DATASET RECORDS:
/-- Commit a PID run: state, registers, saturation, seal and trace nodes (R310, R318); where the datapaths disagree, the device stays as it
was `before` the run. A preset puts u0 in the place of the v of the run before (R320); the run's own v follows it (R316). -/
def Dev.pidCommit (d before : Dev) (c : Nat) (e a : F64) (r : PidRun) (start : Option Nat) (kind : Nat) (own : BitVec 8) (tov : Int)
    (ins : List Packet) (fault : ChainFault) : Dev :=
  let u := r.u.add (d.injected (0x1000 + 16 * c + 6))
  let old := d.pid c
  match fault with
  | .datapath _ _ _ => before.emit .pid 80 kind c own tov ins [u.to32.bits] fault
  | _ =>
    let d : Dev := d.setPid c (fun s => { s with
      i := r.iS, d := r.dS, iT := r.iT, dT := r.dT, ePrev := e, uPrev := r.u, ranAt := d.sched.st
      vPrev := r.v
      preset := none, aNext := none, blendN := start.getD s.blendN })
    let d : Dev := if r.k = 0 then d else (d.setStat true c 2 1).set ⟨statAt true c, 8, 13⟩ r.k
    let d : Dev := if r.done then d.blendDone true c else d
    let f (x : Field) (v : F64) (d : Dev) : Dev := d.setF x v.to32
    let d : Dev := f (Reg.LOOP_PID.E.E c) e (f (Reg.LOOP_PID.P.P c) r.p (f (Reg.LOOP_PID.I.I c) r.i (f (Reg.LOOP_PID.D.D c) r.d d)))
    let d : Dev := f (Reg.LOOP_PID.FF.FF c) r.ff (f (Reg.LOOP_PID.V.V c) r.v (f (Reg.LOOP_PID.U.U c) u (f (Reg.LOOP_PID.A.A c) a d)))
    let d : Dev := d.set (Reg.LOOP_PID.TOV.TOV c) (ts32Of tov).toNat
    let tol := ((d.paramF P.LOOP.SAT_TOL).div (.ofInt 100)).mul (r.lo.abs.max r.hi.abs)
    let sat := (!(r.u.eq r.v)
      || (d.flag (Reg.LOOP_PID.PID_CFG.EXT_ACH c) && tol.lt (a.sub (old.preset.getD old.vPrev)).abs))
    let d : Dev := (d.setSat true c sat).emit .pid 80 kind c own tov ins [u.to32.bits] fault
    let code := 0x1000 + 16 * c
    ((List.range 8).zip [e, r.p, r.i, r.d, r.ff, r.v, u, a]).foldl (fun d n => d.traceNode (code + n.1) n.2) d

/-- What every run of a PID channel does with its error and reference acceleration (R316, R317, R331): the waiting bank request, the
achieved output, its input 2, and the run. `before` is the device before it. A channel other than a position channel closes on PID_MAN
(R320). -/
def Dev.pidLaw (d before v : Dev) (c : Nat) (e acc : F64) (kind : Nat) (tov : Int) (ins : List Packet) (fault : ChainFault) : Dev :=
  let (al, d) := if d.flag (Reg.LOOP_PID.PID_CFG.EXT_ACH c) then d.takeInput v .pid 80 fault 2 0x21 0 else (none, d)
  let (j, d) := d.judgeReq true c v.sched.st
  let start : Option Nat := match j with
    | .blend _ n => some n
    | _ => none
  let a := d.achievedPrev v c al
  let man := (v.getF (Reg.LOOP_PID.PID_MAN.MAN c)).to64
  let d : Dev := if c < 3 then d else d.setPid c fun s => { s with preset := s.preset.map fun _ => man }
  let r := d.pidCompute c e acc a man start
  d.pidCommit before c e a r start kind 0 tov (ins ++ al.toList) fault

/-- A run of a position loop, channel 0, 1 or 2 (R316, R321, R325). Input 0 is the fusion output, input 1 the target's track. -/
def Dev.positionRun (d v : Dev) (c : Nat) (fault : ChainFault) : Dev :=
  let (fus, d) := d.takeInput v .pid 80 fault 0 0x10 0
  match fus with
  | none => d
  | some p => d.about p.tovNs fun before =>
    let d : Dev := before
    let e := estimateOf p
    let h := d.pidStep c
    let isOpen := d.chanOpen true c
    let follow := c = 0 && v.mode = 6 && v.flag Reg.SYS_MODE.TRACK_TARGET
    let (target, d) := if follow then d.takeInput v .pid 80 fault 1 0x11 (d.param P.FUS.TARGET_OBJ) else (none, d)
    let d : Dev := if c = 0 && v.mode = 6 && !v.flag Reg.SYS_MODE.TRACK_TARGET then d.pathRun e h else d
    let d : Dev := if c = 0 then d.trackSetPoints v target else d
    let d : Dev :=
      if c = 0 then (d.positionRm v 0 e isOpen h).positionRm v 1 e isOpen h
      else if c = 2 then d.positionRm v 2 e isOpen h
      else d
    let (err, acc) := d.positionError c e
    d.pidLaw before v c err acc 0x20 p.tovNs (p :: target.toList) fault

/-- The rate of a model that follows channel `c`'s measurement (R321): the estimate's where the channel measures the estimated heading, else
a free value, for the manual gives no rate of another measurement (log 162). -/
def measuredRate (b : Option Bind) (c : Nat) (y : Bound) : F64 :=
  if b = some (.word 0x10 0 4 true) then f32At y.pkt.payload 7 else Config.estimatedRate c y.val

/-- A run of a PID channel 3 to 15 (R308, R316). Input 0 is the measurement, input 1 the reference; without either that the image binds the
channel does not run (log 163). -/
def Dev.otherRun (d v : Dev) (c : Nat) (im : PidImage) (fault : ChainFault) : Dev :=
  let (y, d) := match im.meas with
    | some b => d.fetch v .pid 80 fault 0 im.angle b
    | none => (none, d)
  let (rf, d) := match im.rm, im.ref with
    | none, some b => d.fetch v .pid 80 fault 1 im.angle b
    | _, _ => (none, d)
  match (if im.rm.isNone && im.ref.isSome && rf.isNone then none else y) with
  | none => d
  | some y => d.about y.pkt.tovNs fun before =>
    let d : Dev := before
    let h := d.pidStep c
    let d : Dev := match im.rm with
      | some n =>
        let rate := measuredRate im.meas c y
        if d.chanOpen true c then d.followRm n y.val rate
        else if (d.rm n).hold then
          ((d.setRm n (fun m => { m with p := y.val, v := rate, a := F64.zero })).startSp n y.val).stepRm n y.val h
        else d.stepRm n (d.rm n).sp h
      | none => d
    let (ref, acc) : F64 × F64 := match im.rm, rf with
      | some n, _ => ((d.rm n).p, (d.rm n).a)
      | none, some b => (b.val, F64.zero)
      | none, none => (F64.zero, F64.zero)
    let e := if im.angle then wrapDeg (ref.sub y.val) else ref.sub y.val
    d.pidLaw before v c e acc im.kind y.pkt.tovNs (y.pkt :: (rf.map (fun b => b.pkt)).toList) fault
* * *
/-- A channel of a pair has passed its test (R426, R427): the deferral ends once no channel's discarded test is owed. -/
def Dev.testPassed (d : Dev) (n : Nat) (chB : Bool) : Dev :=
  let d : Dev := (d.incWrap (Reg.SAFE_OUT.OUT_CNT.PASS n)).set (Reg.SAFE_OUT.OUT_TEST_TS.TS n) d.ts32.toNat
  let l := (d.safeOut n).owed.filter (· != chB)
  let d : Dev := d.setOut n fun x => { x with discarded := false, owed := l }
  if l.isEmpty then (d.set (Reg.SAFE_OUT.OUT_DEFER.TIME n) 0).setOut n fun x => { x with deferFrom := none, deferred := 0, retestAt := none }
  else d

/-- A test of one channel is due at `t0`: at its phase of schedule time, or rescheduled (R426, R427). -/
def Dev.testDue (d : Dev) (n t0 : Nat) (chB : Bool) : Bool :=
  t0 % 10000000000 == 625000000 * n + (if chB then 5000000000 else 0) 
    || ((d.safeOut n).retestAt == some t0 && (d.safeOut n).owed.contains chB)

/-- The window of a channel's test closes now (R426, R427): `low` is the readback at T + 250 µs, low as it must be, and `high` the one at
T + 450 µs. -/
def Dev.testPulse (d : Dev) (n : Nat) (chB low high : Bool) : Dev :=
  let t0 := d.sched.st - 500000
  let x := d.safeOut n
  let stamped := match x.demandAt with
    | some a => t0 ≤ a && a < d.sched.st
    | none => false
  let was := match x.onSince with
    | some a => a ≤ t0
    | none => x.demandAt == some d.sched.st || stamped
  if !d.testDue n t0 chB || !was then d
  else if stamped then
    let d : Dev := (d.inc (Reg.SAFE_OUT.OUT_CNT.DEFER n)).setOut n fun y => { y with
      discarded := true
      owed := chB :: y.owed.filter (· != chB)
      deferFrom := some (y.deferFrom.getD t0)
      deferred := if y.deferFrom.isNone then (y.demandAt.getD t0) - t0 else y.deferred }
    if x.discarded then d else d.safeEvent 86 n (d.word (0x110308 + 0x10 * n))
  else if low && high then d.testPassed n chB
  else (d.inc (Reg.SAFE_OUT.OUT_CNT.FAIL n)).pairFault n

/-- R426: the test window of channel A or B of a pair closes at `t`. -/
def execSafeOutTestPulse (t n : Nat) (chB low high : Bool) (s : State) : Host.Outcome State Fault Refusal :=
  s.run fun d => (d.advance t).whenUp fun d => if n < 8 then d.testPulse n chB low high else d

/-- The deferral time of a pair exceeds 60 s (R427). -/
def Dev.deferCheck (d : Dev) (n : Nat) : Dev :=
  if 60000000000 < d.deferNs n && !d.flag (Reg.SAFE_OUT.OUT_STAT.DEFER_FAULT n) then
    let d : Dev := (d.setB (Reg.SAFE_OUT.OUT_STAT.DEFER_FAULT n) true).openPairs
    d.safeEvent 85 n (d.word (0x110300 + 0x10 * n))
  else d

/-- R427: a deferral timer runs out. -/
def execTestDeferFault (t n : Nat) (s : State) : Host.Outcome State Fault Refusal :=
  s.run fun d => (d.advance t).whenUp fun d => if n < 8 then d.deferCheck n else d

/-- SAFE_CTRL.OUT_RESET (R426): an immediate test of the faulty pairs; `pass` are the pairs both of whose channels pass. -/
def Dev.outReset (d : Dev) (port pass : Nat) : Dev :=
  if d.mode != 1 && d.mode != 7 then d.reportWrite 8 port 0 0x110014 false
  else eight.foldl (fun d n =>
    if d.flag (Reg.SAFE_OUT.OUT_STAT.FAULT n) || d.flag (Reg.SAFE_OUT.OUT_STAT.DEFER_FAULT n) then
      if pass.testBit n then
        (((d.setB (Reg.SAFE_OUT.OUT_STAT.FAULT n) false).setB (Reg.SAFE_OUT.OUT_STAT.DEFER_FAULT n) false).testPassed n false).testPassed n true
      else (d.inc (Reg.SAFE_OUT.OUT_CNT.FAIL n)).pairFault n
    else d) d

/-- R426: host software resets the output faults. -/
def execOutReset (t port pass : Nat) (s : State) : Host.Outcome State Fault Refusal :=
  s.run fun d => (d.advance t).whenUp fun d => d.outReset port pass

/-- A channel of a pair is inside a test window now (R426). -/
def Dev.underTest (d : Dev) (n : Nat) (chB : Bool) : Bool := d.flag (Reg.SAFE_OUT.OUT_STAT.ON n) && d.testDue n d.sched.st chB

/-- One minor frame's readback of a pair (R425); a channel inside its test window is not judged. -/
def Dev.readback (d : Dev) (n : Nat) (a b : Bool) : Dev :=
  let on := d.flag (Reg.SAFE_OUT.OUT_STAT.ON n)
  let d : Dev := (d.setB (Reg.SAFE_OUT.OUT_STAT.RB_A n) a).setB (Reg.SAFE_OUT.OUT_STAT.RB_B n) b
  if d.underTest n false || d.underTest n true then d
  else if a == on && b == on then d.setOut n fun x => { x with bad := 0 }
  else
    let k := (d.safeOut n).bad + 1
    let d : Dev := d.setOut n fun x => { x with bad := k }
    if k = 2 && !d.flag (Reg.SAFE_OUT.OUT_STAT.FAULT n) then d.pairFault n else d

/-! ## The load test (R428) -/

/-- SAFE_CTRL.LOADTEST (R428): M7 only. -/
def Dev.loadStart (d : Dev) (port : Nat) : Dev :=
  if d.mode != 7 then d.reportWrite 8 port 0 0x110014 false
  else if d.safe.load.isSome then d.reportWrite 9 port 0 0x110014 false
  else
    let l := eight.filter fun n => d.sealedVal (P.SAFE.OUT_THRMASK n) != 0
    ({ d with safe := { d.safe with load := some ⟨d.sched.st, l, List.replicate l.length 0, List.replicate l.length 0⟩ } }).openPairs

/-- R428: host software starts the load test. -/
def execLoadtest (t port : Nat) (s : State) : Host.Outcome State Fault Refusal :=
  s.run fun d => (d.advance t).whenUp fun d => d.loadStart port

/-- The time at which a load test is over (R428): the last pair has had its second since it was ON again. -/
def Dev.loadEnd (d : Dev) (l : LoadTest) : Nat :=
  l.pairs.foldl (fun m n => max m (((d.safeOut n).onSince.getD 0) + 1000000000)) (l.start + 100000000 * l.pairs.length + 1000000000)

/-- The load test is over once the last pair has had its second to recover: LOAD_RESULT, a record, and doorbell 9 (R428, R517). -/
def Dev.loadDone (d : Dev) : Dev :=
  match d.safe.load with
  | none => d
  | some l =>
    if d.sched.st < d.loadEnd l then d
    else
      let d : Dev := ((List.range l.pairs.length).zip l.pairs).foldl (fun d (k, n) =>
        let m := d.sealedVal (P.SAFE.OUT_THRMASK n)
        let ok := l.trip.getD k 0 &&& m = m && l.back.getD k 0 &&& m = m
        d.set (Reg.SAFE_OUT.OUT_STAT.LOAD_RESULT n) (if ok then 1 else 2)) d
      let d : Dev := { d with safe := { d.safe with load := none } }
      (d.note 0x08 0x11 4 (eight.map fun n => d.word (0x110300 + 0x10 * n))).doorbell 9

THE TASK:
From the material above, retype precisely the lines between the line holding "stays as it" and the line holding "it (R316). -/", inclusive, and nothing beyond them.

WRITTEN SOLUTION:
/-- Commit a PID run: state, registers, saturation, seal and trace nodes (R310, R318); where the datapaths disagree, the device stays as it
was `before` the run. A preset puts u0 in the place of the v of the run before (R320); the run's own v follows it (R316). -/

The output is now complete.